Triple challenges – Small sample sizes in both exposure and control groups when scanning rare maternal outcomes in signal identification: A simulation study
Background: TreeScan™ is a signal identification approach that scans thousands of outcomes simultaneously while adjusting for multiple hypothesis testing to identify potential safety signals. The Poisson model used in TreeScan assumes that expected incidence proportions are known without error.
Objectives: Our simulation study aimed to evaluate how expected incidence proportions estimated from small control groups may affect TreeScan’s ability to identify signals for maternal adverse outcomes.
Methods: We used the Merative™ MarketScan Research Database (2015-2020) to identify livebirths and generate incidence proportions of maternal complications in the ICD-10-CM Chapter 15 (Pregnancy, childbirth, and the puerperium, O00-O9A) (assuming those proportions were known without error).

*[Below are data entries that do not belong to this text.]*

-- ==== Sys2Proof/Machine/Regions.lean ====
section
/-! DEFINITION. Cache regions: scratch, the cache with its hints and replacement, the trap table, line operations, reductions and partition changes (R211 to R244). -/

namespace Sys2Proof.Machine

/-! Lines (R217 to R219). -/

/-- Line number i of a region, by 16 × set + way. -/
def Region.line (r : Region) (i : Nat) : Option Line := Tbl.get none r.lines i
/-- Replace a line. -/
def Region.setLine (r : Region) (i : Nat) (v : Option Line) : Region := { r with lines := Tbl.set none r.lines i v }

/-- A line leaves its way, which keeps its place in the order of recency (R219). -/
def Region.dropWay (r : Region) (i : Nat) : Region :=
  { r with lines := Tbl.set none r.lines i none, gone := Tbl.set 0 r.gone i (match r.line i with | some x => x.use | none => Tbl.get 0 r.gone i) }

/-- Where line l is resident (R215). -/
def Region.find (r : Region) (l : Nat) : Option Nat :=
  ((List.range 16).map fun w => lineSet l * 16 + w).find? fun i => (r.line i).any fun x => x.l == l

/-- Replace line l of region c, if resident. -/
def Dev.modLine (d : Dev) (c i : Nat) (f : Line → Line) : Dev :=
  let r := d.region c
  d.setRegion c (r.setLine i ((r.line i).map f))

/-- The cache ways of a region (R212). -/
def Dev.ways (d : Dev) (c : Nat) : List Nat := (List.range 16).filter fun g => !bitOf (d.fld BCR_PART.SCRATCH_MASK c 0) g

/-- The fill of line l in progress (R217). -/
def Region.fill (r : Region) (l : Nat) : Option FillBuf := Tbl.get none r.fills l

/-- A line is pinned: a fill of it is in progress, or a packet of it is in the reduction queue or the miss table (R227). -/
def Region.pinned (r : Region) (l : Nat) : Bool :=
  (r.fill l).isSome || (r.queue.any fun e => e.idx == 1 && e.line == l) || r.waiting.any fun p => p.1 == l && match p.2 with | .red .. => true | _ => false

/-- The lines of a region that are pinned (R237). -/
def Region.pins (r : Region) : List Nat :=
  (((r.fills.filter fun p => p.2.isSome).map (·.1)) ++ (r.queue.map (·.line)) ++ (r.waiting.map (·.1))).eraseDups.filter r.pinned

/-- The hint codes (R142, R218): KEEP 1, NORMAL 0, FIRST_OUT 2, DEAD 3. -/
def hintState (keepOk : Bool) (old : LineState) (write : Bool) (hint : Nat) : LineState :=
  match hint with
  | 1 => if keepOk then .keep else .normal
  | 2 => .firstOut
  | 3 => if write then .firstOut else .dead
  | _ => if old = .keep then .keep else .normal

/-- Fewer than KEEP_MAX lines of the set are KEEP (R218). -/
def Dev.keepOk (d : Dev) (c i : Nat) : Bool :=
  let r := d.region c
  let n := ((List.range 16).filter fun w => (r.line (i / 16 * 16 + w)).any fun x => x.st == .keep).length
  decide (n < min 16 (d.fld BCR_CFG.KEEP_MAX c 0))

/-- Sectors of a line that a run of bytes touches (R215). -/
def sectorsOf (a len : Nat) : BitVec 16 :=
  (List.range 16).foldl (fun m s => if a % 4096 < 256 * (s + 1) ∧ 256 * s < a % 4096 + len then m ||| BitVec.ofNat 16 (2 ^ s) else m) 0

/-- Sectors a run of bytes covers only in part. -/
def sectorsPart (a len : Nat) : BitVec 16 :=
  (List.range 16).foldl (fun m s =>
    if a % 4096 < 256 * (s + 1) ∧ 256 * s < a % 4096 + len ∧ ¬(a % 4096 ≤ 256 * s ∧ 256 * (s + 1) ≤ a % 4096 + len) then m ||| BitVec.ofNat 16 (2 ^ s) else m) 0

/-! The trap table (R221). -/

/-- Record a discarded line: the lowest free entry, else the oldest. -/
def Dev.trapRecord (d : Dev) (c l : Nat) : Dev :=
  let r := d.region c
  let free := (List.range 64).find? fun i => (Tbl.get none r.traps i).isNone
  let old := oldest (fun i => match Tbl.get none r.traps i with | some t => t.at' | none => 0) (List.range 64)
  let i := free.getD (old.getD 0)
  d.setRegion c { r with traps := Tbl.set none r.traps i (some ⟨l, 0, r.stamp⟩), stamp := r.stamp + 1 }

/-- What an access does at the trap table. -/
inductive TrapUse where
  | read | red | write
  deriving DecidableEq, Repr, Inhabited

/-- An access to a line meets the trap table (R221). -/
def Dev.trapHit (d : Dev) (c l : Nat) (u : TrapUse) : Dev :=
  let r := d.region c
  match (List.range 64).find? fun i => (Tbl.get none r.traps i).any fun t => t.line == l with
  | none => d
  | some i =>
    let free := d.setRegion c { r with traps := Tbl.set none r.traps i none }
    match u with
    | .write => free
    | _ =>
      let hit := d.setRegion c { r with traps := Tbl.set none r.traps i ((Tbl.get none r.traps i).map fun t => { t with hits := min 255 (t.hits + 1) }) }
      let d := ((if u = .red then free else hit).count BCR_DEAD.TRAP_HIT c 0 1).bcrErr c BCR_ERR.TRAP_HIT l
      if d.bit BCR_CFG.TRAP_EVT c 0 then d.event 0 .trapHit [c, l] else d

/-! Codewords of the data array (R232). -/

/-- The local address of a codeword key of the data array. -/
def backAddr (cw : Nat) : Nat := if 32 * cw < 2 ^ 53 then 32 * cw else 32 * cw - 2 ^ 53

/-- Count and record what a codeword of the data array was found to be; a corrected one is written back (R232, R243). -/
def Dev.dataEvent (d : Dev) (c : Nat) (p : Nat × CwClass) : Dev :=
  let e := (d.eccEvent 2 c (backAddr p.1 / 32) p.2).scrubCw p.1 p.2
  match p.2 with
  | .corr _ => e.count BCR_ECC.CORR c 0 1
  | .uncorr | .addr => (e.count BCR_ECC.UNCORR c 0 1).bcrErr c BCR_ERR.UNCORR (backAddr p.1 / 4096)
  | _ => e

/-- Read bytes of the data array: corrected codewords are written back, bad ones give poison (R232). -/
def Dev.dataRead (d : Dev) (c key len : Nat) : List PByte × Status × Dev :=
  let (b, cl) := d.read key len
  (b, classStatus cl, cl.foldl (fun e p => e.dataEvent c p) d)

/-- Write bytes of the data array: the status of a merge that met a bad codeword, which is counted as in a read (R232, R243, R335). -/
def Dev.dataWrite (d : Dev) (c key : Nat) (b : List PByte) : Status × Dev :=
  let cl := d.mergeCls key b.length
  (classStatus cl, (cl.foldl (fun e p => e.dataEvent c p) d).write key b)

/-- Clean, valid sectors of a resident line holding a bad codeword are invalidated, to be fetched again (R232). -/
def Dev.refetch (d : Dev) (c i : Nat) (need : BitVec 16) : Dev :=
  match (d.region c).line i with
  | none => d
  | some x =>
    (List.range 16).foldl (fun d s =>
      if need.getLsbD s && x.valid.getLsbD s && !x.dirty.getLsbD s then
        let bad := (d.read (cacheKey (x.l * 4096 + 256 * s)) 256).2.filter fun p => p.2 == .uncorr || p.2 == .addr
        if bad = [] then d
        else
          let d := bad.foldl (fun e p => e.eccEvent 2 c (backAddr p.1 / 32) p.2) d
          (d.count BCR_ECC.REFETCH c 0 1).modLine c i fun x => { x with valid := x.valid &&& ~~~(BitVec.ofNat 16 (2 ^ s)) }
      else d) d

/-! Backing memory (R214, R217). -/

/-- The endpoint of the controller of region c (R22). -/
def endRegion (c : Nat) : Nat := 4 * c

/-- Store bytes at a local address of the block's own memory, past the cache: where a line goes that was cached before its window was turned onto the device itself; a unit that is not reached takes none (R27, R34; log 134). -/
def Dev.ownWrite (d : Dev) (src a : Nat) (b : List PByte) (owner : UioOwner) : Dev :=
  if a + b.length ≤ stackEnd then (if d.sliceReach (stackCore a) then (d.stackWrite a b).2 else d)
  else if d.gddrHas a b.length then d.gddrWrite a b
  else if d.scratchBacked a b.length then (if d.regionReach (scratchRegion a) then (d.dataWrite (scratchRegion a) a b).2 else d)
  else if lsBacked a b.length then (if d.lsReach ((a - lsBase) / 2 ^ 22) then d.lsWrite ((a - lsBase) / 2 ^ 22) ((a - lsBase) % 2 ^ 22) b else d)
  else if batonBase ≤ a ∧ a + b.length ≤ batonEnd then (if d.regionReach (batonRegion ((a - batonBase) / 64)) then (d.btnStore src a b).2 else d)
  else
    match d.window a with
    | some h => d.winSend h b owner
    | none => d.hole src a true

/-- Write bytes of a cacheable line to its backing memory: board memory, or through its window (R217, R228). -/
def Dev.backWrite (d : Dev) (a : Nat) (b : List PByte) (owner : UioOwner) : Dev :=
  if a < scratchBase then d.gddrWrite a b
  else
    match d.window a with
    | none => d.hole (endRegion (homeRegion a)) a true
    | some h =>
      if !h.host && d.ownGlobal h.target then
        (if d.ownRo 64 a then d.fabErr FAB_ERR.WIN_RO none else d.ownWrite (endRegion (homeRegion a)) (d.served a) b owner)
      else d.winSend h b owner

/-! Leaving the cache (R219, R220). -/

/-- Write back the dirty sectors of a line; it stays, clean (R217). -/
def Dev.writeBack (d : Dev) (c i : Nat) (owner : UioOwner) : Dev :=
  match (d.region c).line i with
  | none => d
  | some x =>
    let d := (List.range 16).foldl (fun d s =>
      if x.dirty.getLsbD s then
        let r := d.dataRead c (cacheKey (x.l * 4096 + 256 * s)) 256
        r.2.2.backWrite (x.l * 4096 + 256 * s) r.1 owner
      else d) d
    d.modLine c i fun x => { x with dirty := 0 }

/-- Drop a line without writeback, with its record in the trap table (R220, R221). -/
def Dev.dropLine (d : Dev) (c i : Nat) : Dev :=
  match (d.region c).line i with
  | none => d
  | some x =>
    let d := d.setRegion c ((d.region c).dropWay i)
    if d.bit BCR_CFG.TRAP_EN c 0 && (x.dirty != 0 || (x.st == .dead && d.bit BCR_CFG.TRAP_ALL c 0)) then d.trapRecord c x.l else d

We drew samples for control groups (1000, 2500, 5000, 10000, 50000) and calculated incidence proportions reflecting uncertainty due to sampling error. We also varied other parameters that might impact statistical power: exposure group sample size (1000, 2500, 5000, 10000), outcomes with selected incidence proportions (0.02, 0.01, 0.005) to do investigator-injected risk, and magnitude of injected risk (RR=1, 1.5, 2.0). We conducted unconditional Poisson TreeScan analyses for all combinations of these parameters and set the alerts threshold at alpha=0.05. We also conducted base case analyses using the expected incidence proportions without error.
Results: In simulated elevated relative risk scenarios, the statistical power and observed relative risk were more inaccurate than the base case when there was a higher exposure to control group ratio, a very rare outcome, or a smaller magnitude of injected risk. Under the null hypothesis scenarios, a higher exposure to control group ratio created a greater number of false alerts and inflated type I error. We found that the control sample size should be at least equal to that of the exposed using Poisson-based TreeScan. Finally, small control groups resulted in more nodes with observed zero counts which all occurred among outcomes with expected incidence proportions ≤0.005. The zero count nodes could not be evaluated in TreeScan.
Conclusions: We are commonly faced with low sample size among both exposure and control groups and rare outcomes in pregnancy research even if using large automated healthcare databases. Our simulation indicated that the control size should not be smaller than the exposure size, potentially maintaining by choosing a control group with an appropriate sample size or trimming the exposure group, to screen for rare maternal outcomes by Poisson-based TreeScan.